____ Input material
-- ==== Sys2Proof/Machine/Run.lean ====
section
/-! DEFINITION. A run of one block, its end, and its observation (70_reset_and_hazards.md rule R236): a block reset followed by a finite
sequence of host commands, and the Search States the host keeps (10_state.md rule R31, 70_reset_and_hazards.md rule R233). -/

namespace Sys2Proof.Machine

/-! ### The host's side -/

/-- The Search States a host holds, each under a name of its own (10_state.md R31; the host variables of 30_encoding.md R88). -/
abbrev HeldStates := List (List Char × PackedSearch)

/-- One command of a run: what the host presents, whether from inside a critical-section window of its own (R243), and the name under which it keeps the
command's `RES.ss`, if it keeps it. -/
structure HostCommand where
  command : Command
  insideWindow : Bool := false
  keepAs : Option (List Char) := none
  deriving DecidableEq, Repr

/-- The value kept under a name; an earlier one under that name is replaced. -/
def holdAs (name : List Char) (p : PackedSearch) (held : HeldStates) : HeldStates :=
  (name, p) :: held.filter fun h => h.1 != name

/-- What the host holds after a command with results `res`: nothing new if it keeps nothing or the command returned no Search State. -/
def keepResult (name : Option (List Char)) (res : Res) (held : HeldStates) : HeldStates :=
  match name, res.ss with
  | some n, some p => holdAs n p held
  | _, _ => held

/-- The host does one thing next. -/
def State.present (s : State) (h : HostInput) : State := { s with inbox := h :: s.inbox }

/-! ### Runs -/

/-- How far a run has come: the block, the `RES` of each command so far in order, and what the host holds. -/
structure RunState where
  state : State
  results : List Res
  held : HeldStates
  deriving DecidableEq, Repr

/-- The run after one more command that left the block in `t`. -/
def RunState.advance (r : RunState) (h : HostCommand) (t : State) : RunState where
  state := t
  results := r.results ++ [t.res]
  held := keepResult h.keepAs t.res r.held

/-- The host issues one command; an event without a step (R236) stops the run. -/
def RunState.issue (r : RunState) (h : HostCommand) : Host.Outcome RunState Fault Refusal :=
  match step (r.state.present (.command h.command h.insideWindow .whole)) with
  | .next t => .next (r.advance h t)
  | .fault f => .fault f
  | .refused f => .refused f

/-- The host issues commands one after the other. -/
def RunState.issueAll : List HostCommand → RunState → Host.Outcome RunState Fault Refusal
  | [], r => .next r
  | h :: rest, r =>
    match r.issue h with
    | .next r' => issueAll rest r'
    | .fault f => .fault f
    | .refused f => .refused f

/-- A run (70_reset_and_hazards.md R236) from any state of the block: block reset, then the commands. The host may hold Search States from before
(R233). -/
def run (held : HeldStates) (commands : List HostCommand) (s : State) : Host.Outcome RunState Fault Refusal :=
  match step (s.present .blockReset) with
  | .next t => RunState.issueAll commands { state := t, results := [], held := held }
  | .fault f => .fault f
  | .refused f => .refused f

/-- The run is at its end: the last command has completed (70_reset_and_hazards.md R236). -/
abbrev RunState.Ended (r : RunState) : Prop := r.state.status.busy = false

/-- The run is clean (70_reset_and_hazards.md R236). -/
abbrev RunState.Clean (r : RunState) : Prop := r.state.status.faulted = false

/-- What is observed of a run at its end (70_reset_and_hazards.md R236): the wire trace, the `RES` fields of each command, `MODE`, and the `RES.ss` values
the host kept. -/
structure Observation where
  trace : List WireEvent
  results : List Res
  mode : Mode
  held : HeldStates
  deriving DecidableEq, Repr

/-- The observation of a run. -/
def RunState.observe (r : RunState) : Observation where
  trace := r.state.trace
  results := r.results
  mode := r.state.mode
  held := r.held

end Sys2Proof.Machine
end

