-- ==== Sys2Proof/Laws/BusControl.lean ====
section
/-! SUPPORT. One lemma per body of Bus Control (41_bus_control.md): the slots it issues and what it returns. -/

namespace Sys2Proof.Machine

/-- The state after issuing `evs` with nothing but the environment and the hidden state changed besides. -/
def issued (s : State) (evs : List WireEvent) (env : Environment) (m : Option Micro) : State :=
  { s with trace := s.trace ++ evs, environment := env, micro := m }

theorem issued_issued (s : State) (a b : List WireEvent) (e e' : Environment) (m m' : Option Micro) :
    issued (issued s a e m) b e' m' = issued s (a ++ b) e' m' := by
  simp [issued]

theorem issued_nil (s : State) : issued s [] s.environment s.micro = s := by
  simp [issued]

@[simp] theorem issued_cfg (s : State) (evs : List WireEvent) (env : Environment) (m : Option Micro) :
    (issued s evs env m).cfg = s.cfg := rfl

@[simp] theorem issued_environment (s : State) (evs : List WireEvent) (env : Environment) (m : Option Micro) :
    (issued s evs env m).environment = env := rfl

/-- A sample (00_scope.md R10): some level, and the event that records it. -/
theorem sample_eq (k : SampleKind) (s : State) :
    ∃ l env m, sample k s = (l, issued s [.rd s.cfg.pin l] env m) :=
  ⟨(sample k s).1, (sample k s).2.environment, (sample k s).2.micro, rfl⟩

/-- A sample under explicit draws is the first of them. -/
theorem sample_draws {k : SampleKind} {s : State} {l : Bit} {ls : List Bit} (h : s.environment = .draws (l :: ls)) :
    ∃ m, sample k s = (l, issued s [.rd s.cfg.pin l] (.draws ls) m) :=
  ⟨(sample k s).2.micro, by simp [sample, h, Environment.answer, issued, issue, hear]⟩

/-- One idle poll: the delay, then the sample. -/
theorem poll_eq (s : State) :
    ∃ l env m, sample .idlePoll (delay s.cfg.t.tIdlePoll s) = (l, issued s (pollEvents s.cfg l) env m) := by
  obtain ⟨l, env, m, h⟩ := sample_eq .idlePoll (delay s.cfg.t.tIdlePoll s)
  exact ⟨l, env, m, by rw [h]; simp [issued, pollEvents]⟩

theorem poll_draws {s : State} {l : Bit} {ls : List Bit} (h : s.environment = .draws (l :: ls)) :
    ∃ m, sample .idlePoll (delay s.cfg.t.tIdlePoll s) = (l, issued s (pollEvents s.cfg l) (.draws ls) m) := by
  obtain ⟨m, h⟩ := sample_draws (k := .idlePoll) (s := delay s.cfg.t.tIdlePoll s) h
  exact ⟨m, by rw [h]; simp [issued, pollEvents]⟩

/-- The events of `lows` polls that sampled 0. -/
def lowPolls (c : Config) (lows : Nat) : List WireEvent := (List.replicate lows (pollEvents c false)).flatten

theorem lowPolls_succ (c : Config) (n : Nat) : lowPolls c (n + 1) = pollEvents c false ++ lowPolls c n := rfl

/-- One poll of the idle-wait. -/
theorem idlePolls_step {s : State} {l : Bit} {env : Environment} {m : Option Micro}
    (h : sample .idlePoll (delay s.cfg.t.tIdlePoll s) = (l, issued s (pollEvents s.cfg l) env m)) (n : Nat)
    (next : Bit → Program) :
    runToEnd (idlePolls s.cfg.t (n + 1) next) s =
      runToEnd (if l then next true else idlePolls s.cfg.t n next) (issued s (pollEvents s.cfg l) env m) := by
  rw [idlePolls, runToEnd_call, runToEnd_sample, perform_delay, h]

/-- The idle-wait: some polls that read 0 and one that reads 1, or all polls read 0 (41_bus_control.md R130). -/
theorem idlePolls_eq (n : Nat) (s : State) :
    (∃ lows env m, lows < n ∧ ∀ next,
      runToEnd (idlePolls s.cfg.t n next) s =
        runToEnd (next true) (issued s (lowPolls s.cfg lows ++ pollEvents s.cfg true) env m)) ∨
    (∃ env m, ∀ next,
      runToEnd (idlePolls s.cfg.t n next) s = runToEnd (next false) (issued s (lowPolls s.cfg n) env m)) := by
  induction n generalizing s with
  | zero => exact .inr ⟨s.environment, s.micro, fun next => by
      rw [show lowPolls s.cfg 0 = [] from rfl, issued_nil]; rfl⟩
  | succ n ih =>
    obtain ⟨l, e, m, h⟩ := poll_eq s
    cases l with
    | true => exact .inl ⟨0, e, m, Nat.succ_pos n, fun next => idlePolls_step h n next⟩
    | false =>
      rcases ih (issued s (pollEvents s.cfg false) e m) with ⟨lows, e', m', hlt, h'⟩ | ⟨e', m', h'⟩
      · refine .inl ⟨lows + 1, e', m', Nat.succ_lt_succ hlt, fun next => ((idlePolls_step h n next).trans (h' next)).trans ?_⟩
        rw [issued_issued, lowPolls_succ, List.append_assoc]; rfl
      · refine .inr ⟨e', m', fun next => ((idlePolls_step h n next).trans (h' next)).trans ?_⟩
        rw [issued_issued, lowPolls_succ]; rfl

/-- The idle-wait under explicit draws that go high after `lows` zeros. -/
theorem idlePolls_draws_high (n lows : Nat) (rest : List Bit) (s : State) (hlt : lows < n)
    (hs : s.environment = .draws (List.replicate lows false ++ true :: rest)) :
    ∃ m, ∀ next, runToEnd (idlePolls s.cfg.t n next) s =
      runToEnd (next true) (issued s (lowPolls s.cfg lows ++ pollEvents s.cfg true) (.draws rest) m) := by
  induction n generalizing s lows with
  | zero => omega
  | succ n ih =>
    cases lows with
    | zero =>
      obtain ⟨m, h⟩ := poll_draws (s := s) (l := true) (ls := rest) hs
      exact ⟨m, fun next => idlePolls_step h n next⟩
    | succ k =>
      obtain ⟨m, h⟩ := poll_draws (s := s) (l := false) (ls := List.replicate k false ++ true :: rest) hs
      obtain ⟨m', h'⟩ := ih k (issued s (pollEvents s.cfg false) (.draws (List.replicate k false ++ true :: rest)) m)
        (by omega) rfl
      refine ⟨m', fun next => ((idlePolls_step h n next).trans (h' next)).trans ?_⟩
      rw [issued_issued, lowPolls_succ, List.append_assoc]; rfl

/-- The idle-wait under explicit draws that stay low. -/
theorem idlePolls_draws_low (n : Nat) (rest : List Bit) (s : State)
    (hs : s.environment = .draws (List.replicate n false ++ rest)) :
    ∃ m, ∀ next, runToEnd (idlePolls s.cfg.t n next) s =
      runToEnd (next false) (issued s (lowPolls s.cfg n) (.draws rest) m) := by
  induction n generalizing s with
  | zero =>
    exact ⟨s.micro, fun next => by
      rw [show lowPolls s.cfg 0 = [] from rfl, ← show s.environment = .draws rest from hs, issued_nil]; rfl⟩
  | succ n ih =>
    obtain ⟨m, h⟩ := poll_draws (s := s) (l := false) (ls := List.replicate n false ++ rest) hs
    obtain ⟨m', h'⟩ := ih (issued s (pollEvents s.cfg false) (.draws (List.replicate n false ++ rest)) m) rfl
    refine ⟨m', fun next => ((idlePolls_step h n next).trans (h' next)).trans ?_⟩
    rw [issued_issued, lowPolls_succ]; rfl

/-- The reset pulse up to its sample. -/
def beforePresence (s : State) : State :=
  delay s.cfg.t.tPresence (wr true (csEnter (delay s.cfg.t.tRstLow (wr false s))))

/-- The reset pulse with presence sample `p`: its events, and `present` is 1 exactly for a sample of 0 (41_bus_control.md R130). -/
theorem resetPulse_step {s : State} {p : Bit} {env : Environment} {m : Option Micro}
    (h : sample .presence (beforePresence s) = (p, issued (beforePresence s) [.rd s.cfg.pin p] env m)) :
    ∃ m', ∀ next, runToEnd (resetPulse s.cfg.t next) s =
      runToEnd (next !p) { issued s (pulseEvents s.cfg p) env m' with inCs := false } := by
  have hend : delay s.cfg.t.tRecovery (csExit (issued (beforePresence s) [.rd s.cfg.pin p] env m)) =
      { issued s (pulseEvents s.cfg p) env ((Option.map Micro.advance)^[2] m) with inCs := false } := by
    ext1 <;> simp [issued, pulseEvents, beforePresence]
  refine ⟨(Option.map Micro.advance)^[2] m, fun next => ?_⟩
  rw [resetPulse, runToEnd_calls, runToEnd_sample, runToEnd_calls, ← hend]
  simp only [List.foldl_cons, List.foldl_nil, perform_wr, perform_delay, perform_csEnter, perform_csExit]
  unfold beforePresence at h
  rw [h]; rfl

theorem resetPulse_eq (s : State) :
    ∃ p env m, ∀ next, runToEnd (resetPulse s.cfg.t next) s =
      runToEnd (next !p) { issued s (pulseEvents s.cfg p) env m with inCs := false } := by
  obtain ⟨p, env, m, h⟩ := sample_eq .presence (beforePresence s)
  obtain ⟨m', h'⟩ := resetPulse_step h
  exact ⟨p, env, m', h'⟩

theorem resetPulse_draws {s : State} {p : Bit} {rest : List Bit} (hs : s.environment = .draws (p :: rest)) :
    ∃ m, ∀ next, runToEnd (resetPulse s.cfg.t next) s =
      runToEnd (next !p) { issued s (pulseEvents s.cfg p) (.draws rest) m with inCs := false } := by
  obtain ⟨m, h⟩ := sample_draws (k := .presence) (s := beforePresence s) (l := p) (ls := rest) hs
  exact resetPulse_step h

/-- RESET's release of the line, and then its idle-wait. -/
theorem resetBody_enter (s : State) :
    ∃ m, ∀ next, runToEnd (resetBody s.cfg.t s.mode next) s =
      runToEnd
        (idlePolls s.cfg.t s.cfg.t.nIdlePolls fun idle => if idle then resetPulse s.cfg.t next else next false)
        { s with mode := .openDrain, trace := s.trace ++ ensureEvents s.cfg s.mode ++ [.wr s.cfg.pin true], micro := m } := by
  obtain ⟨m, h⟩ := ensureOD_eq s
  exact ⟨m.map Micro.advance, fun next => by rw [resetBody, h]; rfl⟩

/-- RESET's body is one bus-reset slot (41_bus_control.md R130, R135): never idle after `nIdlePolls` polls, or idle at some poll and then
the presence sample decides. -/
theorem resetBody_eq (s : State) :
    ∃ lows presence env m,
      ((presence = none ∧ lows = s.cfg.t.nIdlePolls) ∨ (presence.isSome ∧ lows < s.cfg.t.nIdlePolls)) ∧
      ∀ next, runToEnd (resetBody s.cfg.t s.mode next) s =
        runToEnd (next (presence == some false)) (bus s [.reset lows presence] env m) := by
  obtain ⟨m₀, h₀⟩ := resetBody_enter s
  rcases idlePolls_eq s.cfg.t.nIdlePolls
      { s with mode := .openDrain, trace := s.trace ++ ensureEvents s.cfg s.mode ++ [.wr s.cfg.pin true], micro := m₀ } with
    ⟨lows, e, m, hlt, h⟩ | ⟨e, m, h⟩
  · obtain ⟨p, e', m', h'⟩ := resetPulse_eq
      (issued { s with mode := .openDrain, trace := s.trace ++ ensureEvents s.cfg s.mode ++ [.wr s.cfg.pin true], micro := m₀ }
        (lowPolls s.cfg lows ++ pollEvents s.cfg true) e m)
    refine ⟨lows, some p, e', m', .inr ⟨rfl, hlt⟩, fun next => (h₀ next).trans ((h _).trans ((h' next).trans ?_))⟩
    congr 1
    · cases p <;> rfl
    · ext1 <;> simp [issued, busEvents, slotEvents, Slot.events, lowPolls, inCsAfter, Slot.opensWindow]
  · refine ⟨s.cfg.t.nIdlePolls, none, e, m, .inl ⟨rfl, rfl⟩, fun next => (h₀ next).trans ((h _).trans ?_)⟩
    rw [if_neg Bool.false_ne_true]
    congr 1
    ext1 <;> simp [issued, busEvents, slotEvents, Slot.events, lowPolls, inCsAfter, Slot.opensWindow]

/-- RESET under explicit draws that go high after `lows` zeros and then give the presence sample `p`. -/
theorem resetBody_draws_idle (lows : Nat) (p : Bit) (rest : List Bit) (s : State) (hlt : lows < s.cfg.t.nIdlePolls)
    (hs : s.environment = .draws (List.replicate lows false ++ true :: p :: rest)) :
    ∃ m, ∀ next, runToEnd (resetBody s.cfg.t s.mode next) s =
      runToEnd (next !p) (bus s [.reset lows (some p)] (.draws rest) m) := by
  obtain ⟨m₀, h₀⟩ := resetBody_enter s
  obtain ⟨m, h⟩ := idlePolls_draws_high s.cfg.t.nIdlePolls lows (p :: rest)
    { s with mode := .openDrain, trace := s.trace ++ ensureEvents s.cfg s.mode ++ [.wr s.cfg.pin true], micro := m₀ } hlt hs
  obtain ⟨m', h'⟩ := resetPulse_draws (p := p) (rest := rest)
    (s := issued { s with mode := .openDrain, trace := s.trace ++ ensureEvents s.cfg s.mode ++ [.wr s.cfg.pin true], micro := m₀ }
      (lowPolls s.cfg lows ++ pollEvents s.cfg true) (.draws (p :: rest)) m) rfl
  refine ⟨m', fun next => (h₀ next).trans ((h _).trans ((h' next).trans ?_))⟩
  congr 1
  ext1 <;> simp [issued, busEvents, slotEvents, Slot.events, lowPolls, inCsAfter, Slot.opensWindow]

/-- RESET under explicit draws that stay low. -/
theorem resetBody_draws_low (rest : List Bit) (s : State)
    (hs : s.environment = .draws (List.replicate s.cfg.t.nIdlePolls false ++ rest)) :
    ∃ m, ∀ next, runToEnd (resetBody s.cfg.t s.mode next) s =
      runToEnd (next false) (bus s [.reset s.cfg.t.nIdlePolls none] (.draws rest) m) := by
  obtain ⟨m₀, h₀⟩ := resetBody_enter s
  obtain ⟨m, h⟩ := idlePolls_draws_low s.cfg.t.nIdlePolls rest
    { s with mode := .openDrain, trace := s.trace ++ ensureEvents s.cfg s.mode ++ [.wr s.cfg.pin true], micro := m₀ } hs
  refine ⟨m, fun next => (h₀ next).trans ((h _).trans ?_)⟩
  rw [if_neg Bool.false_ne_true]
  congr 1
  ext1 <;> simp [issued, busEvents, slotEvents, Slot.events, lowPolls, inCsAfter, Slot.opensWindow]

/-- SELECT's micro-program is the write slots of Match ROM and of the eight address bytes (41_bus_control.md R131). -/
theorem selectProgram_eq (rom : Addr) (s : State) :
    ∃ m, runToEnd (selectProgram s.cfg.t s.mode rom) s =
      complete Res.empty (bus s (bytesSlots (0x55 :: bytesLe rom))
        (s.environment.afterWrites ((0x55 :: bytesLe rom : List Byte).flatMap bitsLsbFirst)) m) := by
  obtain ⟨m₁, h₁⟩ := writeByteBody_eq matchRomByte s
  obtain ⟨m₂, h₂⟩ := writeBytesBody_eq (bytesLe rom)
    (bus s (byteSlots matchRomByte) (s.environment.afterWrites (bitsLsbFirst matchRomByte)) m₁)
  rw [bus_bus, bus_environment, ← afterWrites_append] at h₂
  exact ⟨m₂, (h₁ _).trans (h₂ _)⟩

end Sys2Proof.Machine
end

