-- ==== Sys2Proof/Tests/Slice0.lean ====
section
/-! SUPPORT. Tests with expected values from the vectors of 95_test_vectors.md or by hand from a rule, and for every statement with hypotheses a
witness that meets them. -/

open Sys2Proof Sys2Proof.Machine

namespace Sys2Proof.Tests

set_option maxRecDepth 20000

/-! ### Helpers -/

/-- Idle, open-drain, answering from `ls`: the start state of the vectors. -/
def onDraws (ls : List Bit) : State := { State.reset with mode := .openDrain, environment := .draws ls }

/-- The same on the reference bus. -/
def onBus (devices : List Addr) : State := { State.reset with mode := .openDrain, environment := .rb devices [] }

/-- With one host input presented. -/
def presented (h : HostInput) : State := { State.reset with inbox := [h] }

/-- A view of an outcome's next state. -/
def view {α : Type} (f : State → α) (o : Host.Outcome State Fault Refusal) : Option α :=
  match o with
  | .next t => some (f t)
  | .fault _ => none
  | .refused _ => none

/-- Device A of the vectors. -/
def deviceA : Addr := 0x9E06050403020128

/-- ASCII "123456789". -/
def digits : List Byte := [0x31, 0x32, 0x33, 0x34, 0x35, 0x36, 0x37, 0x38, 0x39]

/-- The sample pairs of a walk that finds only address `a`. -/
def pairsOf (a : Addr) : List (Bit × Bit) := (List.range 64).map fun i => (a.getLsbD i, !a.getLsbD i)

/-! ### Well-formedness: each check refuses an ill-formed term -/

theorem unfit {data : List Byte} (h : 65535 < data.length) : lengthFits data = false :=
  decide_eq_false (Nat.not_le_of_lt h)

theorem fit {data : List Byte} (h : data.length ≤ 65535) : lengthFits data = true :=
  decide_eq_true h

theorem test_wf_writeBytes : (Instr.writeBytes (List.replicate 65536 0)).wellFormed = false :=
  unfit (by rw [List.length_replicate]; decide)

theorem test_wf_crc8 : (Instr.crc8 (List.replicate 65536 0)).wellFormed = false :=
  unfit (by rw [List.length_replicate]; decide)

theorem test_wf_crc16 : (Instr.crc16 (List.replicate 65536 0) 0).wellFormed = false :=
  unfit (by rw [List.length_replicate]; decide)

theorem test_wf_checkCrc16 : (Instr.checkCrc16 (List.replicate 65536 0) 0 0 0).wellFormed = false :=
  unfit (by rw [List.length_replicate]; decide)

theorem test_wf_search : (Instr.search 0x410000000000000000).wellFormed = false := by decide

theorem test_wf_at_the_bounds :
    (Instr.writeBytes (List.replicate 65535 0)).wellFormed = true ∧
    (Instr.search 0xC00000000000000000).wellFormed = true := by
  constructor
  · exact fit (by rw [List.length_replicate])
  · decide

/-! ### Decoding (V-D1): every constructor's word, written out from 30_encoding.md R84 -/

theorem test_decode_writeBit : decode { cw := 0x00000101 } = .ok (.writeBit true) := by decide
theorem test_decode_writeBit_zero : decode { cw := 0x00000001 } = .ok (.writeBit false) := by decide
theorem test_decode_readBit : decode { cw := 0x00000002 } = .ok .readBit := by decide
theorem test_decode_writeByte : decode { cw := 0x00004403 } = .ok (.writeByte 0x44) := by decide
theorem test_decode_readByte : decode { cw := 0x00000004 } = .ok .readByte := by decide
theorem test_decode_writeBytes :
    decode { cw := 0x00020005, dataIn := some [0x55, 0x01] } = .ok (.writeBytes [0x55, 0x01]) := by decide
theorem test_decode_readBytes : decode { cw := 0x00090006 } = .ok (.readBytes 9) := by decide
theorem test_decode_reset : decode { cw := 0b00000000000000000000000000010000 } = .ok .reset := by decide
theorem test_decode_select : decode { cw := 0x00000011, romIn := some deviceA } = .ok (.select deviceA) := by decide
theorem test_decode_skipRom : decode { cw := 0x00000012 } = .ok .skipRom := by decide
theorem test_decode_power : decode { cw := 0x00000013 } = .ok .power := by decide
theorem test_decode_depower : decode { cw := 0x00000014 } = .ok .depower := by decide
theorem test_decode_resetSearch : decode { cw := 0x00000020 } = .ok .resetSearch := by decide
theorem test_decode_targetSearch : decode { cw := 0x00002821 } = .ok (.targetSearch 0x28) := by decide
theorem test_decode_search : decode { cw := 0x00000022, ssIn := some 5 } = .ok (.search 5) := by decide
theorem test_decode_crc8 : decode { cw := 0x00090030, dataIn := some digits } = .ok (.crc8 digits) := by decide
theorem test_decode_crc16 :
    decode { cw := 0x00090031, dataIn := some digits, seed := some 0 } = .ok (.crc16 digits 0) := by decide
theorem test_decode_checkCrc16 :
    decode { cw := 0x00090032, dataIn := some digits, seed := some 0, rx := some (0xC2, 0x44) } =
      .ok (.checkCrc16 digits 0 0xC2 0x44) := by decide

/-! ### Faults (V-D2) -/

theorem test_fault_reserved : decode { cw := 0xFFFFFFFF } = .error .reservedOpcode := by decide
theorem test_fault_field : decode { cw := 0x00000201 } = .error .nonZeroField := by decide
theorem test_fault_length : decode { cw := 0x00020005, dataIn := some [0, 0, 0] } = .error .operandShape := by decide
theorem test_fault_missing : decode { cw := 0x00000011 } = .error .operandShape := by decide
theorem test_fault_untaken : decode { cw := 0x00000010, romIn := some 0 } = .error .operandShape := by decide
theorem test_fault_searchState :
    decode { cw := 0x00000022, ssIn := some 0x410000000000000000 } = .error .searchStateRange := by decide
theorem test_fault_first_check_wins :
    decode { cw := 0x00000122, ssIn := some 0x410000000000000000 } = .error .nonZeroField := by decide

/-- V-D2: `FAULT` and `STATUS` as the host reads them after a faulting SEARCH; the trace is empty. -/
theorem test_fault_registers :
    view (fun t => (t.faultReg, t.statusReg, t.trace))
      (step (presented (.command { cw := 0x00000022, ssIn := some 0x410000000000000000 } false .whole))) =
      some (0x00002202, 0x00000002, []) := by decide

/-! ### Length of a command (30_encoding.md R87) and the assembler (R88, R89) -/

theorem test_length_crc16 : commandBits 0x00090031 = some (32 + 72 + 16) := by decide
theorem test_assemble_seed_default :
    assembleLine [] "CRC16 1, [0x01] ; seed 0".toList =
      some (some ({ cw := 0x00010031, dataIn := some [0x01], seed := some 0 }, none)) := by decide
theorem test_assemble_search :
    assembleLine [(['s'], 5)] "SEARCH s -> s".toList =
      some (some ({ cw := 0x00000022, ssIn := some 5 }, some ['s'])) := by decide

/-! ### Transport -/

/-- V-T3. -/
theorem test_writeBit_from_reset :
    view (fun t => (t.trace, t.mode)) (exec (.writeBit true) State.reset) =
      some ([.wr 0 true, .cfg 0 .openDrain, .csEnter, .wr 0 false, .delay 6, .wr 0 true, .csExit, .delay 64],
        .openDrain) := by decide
________
**The task**
Beginning at the line with "some (0xC2, 0x44)" and stopping after the line with "assembleLine [(['s'], 5)]", please write out every line of the data above exactly and nothing else.

**Output for this exercise**
    decode { cw := 0x00090032, dataIn := some digits, seed := some 0, rx := some (0xC2, 0x44) } =
      .ok (.checkCrc16 digits 0 0xC2 0x44) := by decide

/-! ### Faults (V-D2) -/

theorem test_fault_reserved : decode { cw := 0xFFFFFFFF } = .error .reservedOpcode := by decide
theorem test_fault_field : decode { cw := 0x00000201 } = .error .nonZeroField := by decide
theorem test_fault_length : decode { cw := 0x00020005, dataIn := some [0, 0, 0] } = .error .operandShape := by decide
theorem test_fault_missing : decode { cw := 0x00000011 } = .error .operandShape := by decide
theorem test_fault_untaken : decode { cw := 0x00000010, romIn := some 0 } = .error .operandShape := by decide
theorem test_fault_searchState :
    decode { cw := 0x00000022, ssIn := some 0x410000000000000000 } = .error .searchStateRange := by decide
theorem test_fault_first_check_wins :
    decode { cw := 0x00000122, ssIn := some 0x410000000000000000 } = .error .nonZeroField := by decide

/-- V-D2: `FAULT` and `STATUS` as the host reads them after a faulting SEARCH; the trace is empty. -/
theorem test_fault_registers :
    view (fun t => (t.faultReg, t.statusReg, t.trace))
      (step (presented (.command { cw := 0x00000022, ssIn := some 0x410000000000000000 } false .whole))) =
      some (0x00002202, 0x00000002, []) := by decide

/-! ### Length of a command (30_encoding.md R87) and the assembler (R88, R89) -/

theorem test_length_crc16 : commandBits 0x00090031 = some (32 + 72 + 16) := by decide
theorem test_assemble_seed_default :
    assembleLine [] "CRC16 1, [0x01] ; seed 0".toList =
      some (some ({ cw := 0x00010031, dataIn := some [0x01], seed := some 0 }, none)) := by decide
theorem test_assemble_search :
    assembleLine [(['s'], 5)] "SEARCH s -> s".toList =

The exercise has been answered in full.